Stored data
◇ ◇ ◇ ◇ ◇ ◇ ◇

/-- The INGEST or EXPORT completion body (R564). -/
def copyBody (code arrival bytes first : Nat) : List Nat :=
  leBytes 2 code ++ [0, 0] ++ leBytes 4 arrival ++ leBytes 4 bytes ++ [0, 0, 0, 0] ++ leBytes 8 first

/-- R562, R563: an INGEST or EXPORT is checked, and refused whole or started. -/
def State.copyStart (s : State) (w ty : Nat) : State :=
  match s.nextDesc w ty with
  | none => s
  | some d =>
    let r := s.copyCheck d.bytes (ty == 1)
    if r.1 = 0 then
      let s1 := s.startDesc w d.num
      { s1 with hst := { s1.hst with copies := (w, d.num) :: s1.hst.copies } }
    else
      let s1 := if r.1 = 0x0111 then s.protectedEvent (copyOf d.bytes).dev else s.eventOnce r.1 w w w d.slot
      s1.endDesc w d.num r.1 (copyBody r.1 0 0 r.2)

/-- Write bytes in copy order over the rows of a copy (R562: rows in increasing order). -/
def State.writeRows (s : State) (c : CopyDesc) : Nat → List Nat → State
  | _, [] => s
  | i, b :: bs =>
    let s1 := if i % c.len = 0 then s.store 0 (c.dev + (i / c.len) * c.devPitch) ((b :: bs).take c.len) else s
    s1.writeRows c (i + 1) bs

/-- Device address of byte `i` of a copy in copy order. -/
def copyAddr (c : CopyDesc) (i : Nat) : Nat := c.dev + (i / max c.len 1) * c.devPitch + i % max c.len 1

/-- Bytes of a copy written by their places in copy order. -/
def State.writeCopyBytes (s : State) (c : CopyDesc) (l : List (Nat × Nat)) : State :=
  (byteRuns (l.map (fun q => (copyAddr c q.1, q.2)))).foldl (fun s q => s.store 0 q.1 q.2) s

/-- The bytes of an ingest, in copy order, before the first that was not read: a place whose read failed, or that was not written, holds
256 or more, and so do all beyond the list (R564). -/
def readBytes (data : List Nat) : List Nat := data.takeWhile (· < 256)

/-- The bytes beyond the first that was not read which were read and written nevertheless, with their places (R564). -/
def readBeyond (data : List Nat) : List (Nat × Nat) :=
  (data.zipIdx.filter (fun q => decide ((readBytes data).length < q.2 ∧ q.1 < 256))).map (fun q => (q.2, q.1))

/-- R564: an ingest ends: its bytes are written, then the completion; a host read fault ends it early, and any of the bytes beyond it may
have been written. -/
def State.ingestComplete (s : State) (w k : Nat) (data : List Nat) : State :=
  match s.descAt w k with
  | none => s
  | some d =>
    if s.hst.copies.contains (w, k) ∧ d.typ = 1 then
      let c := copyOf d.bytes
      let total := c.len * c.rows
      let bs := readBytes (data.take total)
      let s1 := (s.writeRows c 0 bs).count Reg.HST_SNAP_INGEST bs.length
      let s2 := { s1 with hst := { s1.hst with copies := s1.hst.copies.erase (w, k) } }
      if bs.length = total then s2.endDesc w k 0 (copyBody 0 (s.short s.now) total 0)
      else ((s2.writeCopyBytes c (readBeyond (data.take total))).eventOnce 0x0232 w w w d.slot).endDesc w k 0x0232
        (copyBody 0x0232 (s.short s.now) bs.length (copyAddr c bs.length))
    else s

◇ ◇ ◇ ◇ ◇ ◇ ◇

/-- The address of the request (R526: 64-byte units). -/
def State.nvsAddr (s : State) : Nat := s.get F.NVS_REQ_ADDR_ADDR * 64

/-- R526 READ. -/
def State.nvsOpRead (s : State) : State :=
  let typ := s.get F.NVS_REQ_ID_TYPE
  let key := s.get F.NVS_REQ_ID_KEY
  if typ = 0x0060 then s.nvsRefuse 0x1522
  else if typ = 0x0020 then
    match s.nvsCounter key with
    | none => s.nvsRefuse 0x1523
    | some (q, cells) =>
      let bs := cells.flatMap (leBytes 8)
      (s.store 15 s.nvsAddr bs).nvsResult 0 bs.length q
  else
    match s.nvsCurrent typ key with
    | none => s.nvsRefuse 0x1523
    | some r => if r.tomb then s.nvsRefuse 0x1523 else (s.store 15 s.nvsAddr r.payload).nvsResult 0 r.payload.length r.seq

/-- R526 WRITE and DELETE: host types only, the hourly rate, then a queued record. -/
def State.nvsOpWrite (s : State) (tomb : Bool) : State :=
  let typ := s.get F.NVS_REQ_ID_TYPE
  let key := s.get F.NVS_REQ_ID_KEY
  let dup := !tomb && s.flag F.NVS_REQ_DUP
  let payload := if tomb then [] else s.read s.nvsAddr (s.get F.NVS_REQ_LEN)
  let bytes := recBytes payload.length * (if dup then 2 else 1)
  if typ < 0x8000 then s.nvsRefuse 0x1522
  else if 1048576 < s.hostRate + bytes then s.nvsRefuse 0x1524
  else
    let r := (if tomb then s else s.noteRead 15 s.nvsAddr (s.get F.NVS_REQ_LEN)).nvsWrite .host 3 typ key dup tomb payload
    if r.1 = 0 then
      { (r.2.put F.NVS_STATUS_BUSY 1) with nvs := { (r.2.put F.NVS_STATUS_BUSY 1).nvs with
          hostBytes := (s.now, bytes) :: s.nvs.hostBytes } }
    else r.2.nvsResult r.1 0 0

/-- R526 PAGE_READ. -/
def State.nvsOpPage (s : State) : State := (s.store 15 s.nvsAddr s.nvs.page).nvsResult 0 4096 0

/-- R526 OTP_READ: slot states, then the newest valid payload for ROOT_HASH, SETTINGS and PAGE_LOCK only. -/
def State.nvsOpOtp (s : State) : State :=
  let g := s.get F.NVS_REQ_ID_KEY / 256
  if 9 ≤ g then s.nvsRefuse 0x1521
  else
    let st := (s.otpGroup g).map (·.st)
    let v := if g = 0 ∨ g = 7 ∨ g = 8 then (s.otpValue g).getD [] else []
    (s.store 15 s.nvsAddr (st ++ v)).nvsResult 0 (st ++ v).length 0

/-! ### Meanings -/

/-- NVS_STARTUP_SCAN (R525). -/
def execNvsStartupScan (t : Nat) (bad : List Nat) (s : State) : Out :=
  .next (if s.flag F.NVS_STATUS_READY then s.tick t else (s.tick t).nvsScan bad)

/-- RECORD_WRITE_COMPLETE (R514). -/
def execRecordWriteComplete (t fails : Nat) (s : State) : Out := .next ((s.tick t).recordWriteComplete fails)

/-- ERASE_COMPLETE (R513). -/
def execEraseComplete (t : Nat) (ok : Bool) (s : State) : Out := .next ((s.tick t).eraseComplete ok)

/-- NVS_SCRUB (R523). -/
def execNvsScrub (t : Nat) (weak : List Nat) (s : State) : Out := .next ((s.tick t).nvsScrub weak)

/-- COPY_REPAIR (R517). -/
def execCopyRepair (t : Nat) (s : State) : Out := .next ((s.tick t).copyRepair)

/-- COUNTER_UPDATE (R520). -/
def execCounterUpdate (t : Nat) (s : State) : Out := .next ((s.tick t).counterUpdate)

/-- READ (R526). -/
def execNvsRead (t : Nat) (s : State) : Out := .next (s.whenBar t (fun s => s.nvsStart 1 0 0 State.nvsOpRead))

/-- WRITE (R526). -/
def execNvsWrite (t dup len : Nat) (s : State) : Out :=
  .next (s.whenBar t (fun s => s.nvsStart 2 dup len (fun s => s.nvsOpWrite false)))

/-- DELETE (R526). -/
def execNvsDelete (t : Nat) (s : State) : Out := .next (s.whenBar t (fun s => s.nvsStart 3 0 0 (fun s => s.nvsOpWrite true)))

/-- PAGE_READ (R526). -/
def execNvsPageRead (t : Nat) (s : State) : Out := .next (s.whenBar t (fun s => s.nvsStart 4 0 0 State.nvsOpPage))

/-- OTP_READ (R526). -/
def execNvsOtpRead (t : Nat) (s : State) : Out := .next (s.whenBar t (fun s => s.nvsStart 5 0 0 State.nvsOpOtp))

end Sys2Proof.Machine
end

◇ ◇ ◇ ◇ ◇ ◇ ◇

◆ Aim of the exercise ◆
Starting at the line that has "let g := s.get F.NVS_REQ_ID_KEY / 256" and ending at the line that has "COUNTER_UPDATE (R520). -/", please write out the lines above exactly, leaving out all others.

◆ Solution to this problem ◆
  let g := s.get F.NVS_REQ_ID_KEY / 256
  if 9 ≤ g then s.nvsRefuse 0x1521
  else
    let st := (s.otpGroup g).map (·.st)
    let v := if g = 0 ∨ g = 7 ∨ g = 8 then (s.otpValue g).getD [] else []
    (s.store 15 s.nvsAddr (st ++ v)).nvsResult 0 (st ++ v).length 0

/-! ### Meanings -/

/-- NVS_STARTUP_SCAN (R525). -/
def execNvsStartupScan (t : Nat) (bad : List Nat) (s : State) : Out :=
  .next (if s.flag F.NVS_STATUS_READY then s.tick t else (s.tick t).nvsScan bad)

/-- RECORD_WRITE_COMPLETE (R514). -/
def execRecordWriteComplete (t fails : Nat) (s : State) : Out := .next ((s.tick t).recordWriteComplete fails)

/-- ERASE_COMPLETE (R513). -/
def execEraseComplete (t : Nat) (ok : Bool) (s : State) : Out := .next ((s.tick t).eraseComplete ok)

/-- NVS_SCRUB (R523). -/
def execNvsScrub (t : Nat) (weak : List Nat) (s : State) : Out := .next ((s.tick t).nvsScrub weak)

/-- COPY_REPAIR (R517). -/
def execCopyRepair (t : Nat) (s : State) : Out := .next ((s.tick t).copyRepair)

/-- COUNTER_UPDATE (R520). -/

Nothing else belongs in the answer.